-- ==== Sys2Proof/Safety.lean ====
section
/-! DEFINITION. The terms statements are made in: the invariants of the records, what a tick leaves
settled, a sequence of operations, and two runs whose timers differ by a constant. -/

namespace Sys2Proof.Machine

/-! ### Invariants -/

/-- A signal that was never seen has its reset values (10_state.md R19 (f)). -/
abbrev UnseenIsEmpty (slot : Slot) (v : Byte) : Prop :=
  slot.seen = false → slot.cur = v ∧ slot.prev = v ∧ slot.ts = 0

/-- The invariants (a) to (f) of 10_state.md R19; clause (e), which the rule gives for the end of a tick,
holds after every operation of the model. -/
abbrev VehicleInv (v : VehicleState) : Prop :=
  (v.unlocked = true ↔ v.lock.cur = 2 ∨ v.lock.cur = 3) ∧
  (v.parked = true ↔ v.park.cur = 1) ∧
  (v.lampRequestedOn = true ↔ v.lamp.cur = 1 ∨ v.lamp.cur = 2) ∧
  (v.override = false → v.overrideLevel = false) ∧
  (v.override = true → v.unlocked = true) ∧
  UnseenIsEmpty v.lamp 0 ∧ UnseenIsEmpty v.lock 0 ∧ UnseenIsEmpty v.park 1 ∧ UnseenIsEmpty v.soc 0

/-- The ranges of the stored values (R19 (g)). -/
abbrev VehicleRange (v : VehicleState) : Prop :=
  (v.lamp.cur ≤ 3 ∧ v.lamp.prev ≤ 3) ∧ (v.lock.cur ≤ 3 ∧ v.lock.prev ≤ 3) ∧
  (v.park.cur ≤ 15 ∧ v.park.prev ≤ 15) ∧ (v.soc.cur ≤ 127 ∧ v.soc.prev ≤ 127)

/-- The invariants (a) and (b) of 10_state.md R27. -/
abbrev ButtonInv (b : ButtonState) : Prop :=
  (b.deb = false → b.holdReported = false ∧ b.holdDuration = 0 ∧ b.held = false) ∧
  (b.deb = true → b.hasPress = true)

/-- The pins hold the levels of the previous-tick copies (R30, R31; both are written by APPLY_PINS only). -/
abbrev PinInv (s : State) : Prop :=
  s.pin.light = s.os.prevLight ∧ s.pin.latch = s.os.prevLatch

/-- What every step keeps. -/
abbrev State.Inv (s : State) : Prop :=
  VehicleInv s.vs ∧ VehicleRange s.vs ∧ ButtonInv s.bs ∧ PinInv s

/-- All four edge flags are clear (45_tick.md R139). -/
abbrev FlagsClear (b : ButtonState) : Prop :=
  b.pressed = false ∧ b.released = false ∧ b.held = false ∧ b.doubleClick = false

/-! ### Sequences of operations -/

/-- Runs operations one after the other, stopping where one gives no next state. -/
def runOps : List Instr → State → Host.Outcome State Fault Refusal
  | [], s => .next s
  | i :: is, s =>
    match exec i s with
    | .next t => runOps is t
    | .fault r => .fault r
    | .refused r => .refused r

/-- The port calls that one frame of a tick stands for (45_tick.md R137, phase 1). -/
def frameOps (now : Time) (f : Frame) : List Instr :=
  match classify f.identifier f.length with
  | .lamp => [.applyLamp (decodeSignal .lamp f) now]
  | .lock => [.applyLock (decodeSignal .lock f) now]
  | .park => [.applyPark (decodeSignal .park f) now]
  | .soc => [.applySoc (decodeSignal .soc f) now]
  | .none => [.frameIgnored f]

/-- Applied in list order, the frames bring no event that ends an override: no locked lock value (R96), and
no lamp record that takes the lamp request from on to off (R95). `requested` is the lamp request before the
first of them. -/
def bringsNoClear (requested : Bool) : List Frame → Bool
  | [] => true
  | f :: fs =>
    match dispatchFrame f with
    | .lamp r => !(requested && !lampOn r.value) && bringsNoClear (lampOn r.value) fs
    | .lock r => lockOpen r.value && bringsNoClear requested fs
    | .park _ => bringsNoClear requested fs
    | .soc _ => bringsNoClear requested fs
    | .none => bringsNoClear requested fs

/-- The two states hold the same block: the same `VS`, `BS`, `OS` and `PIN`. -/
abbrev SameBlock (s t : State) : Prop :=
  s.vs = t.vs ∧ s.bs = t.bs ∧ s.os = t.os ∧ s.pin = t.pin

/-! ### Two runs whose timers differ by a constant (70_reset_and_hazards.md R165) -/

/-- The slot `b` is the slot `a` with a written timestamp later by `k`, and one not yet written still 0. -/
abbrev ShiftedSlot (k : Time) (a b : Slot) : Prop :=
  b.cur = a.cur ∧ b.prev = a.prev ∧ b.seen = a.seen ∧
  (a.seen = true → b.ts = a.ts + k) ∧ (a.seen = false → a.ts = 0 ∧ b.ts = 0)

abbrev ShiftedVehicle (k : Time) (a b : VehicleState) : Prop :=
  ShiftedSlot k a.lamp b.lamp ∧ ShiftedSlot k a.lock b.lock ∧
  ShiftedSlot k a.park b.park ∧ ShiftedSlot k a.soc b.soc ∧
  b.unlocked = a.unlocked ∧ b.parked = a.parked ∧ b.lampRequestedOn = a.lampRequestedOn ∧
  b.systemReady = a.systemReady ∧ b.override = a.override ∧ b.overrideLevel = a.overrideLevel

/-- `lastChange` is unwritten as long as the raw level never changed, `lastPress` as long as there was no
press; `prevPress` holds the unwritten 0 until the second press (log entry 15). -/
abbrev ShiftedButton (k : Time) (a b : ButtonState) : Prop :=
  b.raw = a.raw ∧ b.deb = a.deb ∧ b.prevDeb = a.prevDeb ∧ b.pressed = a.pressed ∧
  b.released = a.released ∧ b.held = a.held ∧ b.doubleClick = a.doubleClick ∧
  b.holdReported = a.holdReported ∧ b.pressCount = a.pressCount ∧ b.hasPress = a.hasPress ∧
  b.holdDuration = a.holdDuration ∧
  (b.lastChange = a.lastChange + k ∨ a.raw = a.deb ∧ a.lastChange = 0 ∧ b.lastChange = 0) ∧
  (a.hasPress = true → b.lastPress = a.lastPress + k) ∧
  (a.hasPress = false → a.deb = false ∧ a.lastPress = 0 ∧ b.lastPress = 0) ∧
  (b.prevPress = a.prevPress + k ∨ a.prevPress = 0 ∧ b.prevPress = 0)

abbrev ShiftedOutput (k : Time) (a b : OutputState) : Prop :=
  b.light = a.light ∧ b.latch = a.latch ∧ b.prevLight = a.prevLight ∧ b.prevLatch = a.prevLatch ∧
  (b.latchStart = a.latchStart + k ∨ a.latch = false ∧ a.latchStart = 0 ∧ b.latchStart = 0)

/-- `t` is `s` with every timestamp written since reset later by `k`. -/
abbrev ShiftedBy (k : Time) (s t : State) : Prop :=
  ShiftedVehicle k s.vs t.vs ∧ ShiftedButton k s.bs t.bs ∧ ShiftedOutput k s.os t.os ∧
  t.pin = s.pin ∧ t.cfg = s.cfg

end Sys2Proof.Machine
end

•••

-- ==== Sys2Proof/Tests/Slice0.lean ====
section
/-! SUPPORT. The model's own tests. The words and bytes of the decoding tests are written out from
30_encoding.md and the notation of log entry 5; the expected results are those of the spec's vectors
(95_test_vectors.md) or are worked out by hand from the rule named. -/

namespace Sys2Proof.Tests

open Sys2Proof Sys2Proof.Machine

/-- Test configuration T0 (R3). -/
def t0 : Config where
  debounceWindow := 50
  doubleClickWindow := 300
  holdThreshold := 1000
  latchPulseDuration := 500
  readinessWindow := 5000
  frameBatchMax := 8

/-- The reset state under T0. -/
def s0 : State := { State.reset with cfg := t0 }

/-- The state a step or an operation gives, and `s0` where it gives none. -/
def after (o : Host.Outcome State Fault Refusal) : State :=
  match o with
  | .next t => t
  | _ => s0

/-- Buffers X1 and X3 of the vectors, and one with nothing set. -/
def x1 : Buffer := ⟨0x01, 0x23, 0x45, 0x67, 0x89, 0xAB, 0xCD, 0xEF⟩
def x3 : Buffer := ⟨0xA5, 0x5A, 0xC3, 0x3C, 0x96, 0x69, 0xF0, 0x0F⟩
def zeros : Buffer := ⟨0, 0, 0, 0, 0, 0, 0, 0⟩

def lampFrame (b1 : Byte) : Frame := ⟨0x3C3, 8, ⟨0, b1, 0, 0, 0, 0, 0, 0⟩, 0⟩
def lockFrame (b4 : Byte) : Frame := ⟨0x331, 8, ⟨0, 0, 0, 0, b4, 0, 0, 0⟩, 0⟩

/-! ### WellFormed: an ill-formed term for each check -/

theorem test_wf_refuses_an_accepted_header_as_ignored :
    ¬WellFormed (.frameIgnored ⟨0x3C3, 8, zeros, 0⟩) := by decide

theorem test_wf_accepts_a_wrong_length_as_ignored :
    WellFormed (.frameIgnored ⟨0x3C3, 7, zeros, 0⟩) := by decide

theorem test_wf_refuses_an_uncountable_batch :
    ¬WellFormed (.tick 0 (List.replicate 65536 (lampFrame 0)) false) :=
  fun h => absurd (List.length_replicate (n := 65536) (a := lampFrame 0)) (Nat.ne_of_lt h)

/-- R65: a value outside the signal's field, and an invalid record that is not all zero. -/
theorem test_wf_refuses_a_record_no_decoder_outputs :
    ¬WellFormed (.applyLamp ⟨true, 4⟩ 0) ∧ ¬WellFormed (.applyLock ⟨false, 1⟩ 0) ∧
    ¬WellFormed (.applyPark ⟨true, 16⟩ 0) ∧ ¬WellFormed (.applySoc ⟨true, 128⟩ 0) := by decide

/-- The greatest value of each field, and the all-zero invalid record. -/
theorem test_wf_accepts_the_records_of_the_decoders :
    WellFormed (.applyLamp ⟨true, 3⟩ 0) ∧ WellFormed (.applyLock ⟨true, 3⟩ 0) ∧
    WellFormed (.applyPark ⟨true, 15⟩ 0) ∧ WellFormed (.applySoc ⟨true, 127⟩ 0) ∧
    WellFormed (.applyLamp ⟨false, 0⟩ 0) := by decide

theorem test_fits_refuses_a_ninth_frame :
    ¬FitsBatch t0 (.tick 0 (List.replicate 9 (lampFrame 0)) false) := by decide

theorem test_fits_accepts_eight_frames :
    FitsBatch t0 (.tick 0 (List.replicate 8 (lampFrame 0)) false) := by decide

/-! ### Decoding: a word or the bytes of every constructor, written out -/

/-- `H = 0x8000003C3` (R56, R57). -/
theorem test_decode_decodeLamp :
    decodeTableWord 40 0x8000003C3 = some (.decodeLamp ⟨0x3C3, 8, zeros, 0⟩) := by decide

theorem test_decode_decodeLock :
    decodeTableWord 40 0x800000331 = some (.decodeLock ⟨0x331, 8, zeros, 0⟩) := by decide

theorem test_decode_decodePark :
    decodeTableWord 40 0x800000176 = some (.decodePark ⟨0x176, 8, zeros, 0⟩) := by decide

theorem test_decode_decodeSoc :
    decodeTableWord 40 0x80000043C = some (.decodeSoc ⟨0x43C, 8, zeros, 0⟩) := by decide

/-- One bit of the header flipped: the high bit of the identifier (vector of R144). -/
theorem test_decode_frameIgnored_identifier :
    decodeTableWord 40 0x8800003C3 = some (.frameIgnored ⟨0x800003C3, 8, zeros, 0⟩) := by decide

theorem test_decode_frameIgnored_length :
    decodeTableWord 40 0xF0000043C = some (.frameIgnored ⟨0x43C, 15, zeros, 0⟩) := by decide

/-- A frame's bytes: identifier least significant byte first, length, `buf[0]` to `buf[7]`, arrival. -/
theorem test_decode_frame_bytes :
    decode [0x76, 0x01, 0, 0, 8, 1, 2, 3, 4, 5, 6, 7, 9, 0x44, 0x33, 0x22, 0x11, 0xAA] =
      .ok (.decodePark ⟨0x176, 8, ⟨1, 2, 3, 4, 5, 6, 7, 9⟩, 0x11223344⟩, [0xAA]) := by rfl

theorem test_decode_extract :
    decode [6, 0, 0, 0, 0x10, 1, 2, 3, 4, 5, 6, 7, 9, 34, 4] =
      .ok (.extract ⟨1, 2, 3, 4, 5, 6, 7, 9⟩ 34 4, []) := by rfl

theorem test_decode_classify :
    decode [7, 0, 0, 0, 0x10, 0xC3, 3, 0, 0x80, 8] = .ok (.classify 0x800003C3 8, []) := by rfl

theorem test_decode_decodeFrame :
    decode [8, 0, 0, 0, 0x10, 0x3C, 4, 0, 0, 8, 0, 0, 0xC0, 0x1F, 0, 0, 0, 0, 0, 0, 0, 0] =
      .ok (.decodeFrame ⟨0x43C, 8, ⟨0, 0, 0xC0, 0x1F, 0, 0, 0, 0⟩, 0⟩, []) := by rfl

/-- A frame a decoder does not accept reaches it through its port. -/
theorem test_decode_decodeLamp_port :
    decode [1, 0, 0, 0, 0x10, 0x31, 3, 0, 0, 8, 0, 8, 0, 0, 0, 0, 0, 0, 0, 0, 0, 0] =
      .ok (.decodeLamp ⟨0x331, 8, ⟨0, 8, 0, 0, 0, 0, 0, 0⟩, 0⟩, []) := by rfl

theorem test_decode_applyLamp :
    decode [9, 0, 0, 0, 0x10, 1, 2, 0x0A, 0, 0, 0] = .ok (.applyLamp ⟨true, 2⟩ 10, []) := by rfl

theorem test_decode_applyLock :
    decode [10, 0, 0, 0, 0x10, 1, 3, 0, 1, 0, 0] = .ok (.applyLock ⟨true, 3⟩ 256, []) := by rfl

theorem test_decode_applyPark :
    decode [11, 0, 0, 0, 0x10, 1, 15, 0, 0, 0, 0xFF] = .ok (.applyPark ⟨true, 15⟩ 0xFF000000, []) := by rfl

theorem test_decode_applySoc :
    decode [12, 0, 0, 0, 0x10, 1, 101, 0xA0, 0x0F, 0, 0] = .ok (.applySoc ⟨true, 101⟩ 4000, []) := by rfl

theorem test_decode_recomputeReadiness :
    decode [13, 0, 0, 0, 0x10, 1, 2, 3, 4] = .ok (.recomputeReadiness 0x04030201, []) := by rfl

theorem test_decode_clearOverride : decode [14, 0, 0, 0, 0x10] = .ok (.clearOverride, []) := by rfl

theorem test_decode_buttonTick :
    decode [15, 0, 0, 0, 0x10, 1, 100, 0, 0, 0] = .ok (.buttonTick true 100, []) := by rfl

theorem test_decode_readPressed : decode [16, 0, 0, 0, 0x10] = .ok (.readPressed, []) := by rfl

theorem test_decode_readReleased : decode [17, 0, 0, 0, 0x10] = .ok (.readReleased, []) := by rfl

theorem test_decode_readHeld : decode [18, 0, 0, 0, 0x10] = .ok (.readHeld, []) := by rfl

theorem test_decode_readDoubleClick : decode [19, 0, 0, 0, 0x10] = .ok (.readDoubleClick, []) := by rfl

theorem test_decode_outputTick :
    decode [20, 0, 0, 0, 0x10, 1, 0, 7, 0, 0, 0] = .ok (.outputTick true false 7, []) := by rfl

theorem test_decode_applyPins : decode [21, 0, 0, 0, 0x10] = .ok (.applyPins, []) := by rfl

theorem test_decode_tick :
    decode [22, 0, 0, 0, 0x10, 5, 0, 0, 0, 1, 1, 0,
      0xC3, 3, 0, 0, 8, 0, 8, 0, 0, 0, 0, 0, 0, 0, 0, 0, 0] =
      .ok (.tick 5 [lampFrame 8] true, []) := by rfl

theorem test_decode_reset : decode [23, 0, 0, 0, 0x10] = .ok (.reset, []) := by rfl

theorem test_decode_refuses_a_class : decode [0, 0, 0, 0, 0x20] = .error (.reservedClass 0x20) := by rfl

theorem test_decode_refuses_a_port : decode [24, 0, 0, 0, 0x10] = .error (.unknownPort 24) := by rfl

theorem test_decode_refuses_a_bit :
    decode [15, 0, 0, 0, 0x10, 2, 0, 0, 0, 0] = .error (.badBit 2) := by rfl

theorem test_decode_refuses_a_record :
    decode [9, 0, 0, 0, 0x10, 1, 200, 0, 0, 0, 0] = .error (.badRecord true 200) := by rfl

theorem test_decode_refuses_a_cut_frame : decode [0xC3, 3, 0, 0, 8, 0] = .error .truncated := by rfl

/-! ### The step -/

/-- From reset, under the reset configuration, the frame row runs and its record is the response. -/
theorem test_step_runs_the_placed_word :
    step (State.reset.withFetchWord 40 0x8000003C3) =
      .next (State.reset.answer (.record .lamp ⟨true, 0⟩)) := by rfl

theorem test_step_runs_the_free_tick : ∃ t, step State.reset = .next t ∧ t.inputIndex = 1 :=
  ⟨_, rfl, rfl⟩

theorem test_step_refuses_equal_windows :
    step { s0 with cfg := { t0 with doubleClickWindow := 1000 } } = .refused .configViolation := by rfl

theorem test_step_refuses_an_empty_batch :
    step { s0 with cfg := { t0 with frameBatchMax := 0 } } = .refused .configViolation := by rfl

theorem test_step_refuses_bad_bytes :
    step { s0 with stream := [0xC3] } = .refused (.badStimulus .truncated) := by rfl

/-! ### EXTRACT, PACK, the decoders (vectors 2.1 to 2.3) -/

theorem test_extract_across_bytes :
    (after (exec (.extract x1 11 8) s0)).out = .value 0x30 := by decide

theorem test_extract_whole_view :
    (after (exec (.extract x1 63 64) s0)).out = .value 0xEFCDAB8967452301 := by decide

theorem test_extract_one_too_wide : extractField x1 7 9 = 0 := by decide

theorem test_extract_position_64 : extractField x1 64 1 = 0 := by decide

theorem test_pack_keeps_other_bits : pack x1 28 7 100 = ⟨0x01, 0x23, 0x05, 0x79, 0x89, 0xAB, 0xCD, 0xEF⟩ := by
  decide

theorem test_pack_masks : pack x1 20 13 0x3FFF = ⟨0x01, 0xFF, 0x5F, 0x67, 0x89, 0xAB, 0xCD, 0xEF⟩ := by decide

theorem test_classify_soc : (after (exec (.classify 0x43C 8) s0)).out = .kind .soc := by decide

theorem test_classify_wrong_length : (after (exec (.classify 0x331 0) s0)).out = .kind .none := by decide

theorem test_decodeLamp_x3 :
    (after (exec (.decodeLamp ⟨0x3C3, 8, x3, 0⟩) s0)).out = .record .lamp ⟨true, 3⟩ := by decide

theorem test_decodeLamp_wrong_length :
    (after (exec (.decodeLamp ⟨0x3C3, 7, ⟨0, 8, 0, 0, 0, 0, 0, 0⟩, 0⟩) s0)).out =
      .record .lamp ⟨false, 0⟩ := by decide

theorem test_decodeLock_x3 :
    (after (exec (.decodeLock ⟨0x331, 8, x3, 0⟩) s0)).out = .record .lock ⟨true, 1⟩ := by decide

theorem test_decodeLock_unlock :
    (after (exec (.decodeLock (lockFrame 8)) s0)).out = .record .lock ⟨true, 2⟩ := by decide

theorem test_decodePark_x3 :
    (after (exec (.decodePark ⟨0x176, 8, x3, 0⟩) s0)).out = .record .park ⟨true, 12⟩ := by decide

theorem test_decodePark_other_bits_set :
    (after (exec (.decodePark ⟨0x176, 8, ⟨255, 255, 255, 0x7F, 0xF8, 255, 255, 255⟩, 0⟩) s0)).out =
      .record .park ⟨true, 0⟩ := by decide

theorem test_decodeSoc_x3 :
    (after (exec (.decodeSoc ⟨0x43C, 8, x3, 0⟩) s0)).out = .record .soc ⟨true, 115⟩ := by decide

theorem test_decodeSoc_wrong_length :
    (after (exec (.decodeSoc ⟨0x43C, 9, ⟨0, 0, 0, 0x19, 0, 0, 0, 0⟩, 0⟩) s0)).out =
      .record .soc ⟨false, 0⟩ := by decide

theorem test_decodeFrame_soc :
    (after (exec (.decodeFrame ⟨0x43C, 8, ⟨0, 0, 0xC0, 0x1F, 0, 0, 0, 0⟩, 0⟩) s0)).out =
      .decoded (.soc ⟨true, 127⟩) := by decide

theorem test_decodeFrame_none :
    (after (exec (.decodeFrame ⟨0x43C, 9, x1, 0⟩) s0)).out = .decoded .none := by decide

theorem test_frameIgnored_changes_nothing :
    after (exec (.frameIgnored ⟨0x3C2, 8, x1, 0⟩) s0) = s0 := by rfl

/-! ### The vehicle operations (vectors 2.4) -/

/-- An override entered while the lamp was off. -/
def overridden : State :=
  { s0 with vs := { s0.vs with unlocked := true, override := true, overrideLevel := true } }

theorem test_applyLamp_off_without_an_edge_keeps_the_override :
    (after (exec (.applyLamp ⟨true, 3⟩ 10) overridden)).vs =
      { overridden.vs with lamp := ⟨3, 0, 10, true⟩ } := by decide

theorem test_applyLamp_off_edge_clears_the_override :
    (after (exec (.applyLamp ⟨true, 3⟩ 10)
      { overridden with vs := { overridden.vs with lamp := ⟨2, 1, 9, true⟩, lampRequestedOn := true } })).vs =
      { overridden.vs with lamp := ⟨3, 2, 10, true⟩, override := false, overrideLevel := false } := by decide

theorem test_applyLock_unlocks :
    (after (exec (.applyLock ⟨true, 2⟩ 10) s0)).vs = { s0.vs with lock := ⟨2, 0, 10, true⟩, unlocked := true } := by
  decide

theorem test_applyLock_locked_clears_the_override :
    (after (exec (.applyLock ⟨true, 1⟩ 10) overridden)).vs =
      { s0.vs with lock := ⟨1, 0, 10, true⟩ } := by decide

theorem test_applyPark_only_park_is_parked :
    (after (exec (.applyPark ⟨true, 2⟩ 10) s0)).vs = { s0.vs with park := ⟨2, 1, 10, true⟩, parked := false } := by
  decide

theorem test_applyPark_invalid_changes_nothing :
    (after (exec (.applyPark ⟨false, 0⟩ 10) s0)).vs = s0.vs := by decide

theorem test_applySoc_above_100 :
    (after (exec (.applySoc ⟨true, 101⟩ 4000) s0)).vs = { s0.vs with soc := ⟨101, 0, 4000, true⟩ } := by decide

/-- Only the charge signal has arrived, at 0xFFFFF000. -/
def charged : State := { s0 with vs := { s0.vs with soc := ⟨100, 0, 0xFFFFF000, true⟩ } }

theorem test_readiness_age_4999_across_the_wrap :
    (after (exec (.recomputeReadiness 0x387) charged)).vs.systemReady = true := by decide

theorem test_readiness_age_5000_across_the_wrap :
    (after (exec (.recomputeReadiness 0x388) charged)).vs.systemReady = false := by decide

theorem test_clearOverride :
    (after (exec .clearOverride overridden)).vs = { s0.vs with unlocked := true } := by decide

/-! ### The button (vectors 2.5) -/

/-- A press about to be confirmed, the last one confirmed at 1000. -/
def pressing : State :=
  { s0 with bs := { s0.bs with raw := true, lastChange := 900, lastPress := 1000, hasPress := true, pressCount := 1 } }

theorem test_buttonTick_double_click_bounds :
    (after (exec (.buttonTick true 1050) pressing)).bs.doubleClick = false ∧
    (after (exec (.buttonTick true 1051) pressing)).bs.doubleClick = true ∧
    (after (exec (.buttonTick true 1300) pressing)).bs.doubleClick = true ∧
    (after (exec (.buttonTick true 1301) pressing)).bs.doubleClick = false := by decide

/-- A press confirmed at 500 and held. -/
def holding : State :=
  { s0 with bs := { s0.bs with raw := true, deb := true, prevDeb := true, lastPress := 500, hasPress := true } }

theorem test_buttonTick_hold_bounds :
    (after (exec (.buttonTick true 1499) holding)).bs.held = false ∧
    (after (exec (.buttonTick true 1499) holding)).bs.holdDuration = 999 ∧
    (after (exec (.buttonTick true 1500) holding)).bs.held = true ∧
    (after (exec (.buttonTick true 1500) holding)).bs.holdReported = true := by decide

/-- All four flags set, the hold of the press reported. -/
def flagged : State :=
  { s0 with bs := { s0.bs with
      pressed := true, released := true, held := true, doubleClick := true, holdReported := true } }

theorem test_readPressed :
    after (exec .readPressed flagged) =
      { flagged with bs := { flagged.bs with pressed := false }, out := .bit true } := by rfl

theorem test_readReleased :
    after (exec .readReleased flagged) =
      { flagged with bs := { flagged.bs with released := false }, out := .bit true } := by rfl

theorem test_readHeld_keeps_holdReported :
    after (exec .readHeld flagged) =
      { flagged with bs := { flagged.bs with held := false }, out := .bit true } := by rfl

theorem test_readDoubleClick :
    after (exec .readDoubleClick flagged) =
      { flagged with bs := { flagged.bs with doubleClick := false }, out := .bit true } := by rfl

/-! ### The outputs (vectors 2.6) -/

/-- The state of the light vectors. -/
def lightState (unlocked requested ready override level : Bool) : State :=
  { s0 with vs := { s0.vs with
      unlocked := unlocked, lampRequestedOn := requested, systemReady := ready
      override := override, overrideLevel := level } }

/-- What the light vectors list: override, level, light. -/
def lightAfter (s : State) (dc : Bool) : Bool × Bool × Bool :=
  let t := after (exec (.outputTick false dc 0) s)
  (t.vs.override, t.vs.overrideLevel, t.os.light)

•••

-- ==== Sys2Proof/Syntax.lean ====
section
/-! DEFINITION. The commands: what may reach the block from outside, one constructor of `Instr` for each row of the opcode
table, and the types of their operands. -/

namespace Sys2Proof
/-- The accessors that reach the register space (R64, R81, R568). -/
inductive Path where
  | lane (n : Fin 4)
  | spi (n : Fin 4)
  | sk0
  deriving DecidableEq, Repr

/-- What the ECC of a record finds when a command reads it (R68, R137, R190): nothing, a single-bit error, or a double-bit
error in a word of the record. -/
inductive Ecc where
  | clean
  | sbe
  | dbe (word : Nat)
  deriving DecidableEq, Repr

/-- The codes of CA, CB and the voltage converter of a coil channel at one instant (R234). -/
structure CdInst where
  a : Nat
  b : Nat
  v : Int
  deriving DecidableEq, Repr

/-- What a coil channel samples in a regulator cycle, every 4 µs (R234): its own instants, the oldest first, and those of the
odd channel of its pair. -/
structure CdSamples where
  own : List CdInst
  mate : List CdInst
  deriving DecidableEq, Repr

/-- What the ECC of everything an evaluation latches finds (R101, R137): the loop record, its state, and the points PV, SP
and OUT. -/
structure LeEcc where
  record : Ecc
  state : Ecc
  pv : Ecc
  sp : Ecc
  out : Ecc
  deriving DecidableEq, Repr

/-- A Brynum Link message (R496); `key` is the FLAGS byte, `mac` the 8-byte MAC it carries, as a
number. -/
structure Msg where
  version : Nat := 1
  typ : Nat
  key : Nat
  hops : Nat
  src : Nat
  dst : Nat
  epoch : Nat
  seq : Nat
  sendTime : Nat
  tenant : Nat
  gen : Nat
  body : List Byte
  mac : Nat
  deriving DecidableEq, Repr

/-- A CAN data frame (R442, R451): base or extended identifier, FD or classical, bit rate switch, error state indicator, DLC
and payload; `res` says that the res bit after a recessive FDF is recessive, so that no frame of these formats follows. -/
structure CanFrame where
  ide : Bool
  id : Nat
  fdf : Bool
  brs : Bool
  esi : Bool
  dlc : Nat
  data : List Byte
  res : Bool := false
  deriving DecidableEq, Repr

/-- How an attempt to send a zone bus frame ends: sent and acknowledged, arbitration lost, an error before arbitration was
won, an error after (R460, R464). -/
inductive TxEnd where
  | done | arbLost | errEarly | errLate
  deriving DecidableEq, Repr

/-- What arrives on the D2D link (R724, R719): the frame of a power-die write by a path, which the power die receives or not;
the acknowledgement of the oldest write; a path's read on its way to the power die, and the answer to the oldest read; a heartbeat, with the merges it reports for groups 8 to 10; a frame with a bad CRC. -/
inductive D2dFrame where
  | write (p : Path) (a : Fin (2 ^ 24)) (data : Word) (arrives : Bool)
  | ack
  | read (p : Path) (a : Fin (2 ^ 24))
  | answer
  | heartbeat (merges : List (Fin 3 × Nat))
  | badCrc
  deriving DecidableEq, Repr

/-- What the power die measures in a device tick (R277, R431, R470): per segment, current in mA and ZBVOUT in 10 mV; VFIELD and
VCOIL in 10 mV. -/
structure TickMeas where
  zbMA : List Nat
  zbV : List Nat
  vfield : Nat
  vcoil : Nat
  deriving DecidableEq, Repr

•••

Using the data above, extract exactly the lines from the one that holds "10_state.md R27. -/" to the one that holds "abbrev PinInv (s", both ends included, and no others.

(FINISHED TASK):
/-- The invariants (a) and (b) of 10_state.md R27. -/
abbrev ButtonInv (b : ButtonState) : Prop :=
  (b.deb = false → b.holdReported = false ∧ b.holdDuration = 0 ∧ b.held = false) ∧
  (b.deb = true → b.hasPress = true)

/-- The pins hold the levels of the previous-tick copies (R30, R31; both are written by APPLY_PINS only). -/
abbrev PinInv (s : State) : Prop :=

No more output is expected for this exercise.